▸ What to do
Below are the records; give again exactly the line with "structure State.Inv (s : State) : Prop where", the line with "match refArm s p with", and each line that lies between them, and nothing besides.

▸ Input data
- Opening Delimiter -

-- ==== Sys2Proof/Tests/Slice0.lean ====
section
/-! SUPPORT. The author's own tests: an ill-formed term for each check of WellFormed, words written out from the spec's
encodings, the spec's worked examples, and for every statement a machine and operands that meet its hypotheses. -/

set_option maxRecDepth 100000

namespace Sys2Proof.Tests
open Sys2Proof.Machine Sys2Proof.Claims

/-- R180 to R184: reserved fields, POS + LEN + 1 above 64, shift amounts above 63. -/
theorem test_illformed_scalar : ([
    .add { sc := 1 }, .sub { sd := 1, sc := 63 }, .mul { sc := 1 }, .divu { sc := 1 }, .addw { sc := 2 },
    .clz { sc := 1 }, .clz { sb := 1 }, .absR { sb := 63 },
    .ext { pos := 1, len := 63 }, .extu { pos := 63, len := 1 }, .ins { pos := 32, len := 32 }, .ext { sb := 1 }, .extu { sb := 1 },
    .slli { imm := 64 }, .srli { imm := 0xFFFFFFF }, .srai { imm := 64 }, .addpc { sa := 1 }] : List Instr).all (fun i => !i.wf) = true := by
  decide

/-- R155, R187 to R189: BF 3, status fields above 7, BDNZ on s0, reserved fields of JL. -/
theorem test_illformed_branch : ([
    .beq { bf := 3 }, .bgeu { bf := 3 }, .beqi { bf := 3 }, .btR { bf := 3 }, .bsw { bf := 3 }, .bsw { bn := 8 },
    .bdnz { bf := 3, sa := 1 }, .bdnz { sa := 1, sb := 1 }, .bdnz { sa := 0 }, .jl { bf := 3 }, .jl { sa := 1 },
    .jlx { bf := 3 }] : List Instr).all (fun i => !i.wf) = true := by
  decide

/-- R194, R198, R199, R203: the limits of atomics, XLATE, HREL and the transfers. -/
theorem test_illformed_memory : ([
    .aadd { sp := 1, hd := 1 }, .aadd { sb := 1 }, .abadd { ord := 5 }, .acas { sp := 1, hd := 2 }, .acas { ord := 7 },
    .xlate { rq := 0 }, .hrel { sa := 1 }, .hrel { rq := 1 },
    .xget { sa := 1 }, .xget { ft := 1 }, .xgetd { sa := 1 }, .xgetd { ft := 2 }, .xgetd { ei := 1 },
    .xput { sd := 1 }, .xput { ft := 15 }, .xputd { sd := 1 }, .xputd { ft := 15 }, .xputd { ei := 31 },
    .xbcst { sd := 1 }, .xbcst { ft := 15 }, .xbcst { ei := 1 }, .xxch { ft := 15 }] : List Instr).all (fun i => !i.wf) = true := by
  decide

- Closing Delimiter -
- Opening Delimiter -

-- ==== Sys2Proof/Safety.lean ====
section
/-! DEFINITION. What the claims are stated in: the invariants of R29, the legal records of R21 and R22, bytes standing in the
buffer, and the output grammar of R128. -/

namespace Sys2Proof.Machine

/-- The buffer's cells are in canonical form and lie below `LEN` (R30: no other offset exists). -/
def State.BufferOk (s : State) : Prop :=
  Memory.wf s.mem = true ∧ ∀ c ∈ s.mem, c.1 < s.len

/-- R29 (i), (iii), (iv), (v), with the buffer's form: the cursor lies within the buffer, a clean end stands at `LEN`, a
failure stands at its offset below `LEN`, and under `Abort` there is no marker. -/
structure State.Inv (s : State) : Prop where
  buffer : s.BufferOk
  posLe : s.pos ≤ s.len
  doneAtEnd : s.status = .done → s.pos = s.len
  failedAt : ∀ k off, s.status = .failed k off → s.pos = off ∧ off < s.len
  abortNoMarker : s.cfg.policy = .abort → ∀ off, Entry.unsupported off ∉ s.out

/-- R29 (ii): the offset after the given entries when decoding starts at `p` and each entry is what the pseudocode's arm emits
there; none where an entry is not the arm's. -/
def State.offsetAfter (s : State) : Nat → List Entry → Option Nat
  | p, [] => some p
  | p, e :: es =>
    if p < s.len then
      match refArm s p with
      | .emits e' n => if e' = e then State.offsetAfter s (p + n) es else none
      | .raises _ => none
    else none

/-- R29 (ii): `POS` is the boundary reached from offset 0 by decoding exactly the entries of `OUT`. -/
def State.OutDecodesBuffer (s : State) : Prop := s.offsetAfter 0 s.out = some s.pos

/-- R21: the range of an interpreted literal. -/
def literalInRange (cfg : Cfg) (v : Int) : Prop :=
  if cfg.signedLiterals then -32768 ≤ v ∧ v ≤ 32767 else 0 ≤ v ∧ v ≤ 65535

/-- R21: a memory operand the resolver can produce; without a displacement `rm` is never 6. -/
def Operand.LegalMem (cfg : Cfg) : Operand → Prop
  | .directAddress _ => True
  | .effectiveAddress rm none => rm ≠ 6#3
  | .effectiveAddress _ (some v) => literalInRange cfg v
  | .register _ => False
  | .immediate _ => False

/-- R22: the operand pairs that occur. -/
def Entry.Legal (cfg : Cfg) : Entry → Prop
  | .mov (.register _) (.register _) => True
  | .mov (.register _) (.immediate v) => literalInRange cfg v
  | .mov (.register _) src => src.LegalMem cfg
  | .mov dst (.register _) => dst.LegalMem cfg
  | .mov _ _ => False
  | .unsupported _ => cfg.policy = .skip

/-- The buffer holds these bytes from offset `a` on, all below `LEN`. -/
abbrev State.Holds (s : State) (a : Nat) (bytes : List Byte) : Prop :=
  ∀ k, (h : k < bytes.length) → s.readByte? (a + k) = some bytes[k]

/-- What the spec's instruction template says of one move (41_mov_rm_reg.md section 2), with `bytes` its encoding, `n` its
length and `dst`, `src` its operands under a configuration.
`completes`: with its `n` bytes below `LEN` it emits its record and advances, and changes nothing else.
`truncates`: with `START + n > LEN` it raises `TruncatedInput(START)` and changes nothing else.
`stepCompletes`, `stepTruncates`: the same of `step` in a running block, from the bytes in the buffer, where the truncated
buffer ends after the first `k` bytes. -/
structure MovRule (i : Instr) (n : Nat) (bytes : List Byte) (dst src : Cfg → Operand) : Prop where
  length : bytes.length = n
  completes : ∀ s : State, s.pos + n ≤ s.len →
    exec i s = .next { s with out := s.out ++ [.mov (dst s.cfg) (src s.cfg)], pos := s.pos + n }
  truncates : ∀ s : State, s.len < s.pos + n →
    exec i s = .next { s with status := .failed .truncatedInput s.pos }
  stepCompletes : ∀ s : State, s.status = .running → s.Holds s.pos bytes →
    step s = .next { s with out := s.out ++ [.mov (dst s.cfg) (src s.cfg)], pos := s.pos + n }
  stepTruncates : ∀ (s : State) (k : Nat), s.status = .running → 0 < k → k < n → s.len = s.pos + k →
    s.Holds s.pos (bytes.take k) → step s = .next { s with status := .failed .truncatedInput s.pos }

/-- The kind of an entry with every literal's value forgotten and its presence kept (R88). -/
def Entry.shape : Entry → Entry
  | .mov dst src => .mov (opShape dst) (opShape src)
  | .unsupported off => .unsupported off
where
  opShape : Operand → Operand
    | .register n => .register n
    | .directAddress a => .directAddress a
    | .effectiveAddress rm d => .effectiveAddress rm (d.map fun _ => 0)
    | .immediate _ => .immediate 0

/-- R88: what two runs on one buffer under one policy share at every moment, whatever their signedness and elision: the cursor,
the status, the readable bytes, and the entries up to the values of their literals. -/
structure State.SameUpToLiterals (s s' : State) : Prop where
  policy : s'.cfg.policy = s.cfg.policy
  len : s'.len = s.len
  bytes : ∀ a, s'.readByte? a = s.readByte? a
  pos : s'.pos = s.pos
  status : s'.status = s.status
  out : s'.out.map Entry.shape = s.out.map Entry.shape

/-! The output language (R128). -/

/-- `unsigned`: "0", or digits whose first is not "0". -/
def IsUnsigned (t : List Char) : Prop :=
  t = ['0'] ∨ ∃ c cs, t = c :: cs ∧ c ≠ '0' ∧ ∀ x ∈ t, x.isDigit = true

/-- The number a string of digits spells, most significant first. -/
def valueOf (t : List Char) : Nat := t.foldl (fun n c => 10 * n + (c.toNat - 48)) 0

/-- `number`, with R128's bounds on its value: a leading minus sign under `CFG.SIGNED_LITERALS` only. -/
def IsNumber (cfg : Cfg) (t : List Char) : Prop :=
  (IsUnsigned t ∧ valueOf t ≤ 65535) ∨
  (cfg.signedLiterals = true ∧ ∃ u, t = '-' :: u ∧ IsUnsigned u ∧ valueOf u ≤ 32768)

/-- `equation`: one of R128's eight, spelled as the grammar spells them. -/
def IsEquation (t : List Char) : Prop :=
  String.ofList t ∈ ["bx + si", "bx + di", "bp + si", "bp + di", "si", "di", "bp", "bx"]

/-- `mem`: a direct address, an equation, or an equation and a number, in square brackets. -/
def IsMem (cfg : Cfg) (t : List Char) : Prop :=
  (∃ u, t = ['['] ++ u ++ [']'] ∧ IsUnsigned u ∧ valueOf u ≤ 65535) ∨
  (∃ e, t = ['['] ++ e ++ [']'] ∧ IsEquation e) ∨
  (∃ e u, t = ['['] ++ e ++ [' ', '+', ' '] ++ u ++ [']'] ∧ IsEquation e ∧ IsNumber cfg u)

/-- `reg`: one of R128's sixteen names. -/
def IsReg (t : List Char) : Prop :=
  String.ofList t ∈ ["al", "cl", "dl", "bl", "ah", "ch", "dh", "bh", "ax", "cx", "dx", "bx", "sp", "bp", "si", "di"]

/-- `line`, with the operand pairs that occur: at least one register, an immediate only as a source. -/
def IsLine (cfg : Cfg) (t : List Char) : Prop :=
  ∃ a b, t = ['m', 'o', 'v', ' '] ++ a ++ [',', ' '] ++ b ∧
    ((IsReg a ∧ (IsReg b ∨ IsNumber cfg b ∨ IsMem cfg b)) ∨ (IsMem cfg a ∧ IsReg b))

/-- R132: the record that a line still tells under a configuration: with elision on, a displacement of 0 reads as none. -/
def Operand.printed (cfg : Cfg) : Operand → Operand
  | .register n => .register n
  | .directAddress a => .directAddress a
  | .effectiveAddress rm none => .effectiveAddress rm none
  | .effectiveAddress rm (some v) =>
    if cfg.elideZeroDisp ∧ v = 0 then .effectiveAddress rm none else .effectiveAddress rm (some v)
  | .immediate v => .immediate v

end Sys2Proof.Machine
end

- Closing Delimiter -
- Opening Delimiter -

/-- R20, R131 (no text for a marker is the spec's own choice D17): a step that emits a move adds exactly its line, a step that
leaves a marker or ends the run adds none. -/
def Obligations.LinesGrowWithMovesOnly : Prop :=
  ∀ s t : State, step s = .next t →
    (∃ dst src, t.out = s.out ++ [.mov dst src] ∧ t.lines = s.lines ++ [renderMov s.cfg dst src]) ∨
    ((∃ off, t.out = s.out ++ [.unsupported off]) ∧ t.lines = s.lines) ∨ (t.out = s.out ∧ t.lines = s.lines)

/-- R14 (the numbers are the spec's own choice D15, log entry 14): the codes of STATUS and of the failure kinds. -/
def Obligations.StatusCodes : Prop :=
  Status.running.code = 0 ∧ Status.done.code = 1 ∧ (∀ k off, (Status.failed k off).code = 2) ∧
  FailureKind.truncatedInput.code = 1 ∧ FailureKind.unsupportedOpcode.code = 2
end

- Closing Delimiter -

▸ Written response
structure State.Inv (s : State) : Prop where
  buffer : s.BufferOk
  posLe : s.pos ≤ s.len
  doneAtEnd : s.status = .done → s.pos = s.len
  failedAt : ∀ k off, s.status = .failed k off → s.pos = off ∧ off < s.len
  abortNoMarker : s.cfg.policy = .abort → ∀ off, Entry.unsupported off ∉ s.out

/-- R29 (ii): the offset after the given entries when decoding starts at `p` and each entry is what the pseudocode's arm emits
there; none where an entry is not the arm's. -/
def State.offsetAfter (s : State) : Nat → List Entry → Option Nat
  | p, [] => some p
  | p, e :: es =>
    if p < s.len then
      match refArm s p with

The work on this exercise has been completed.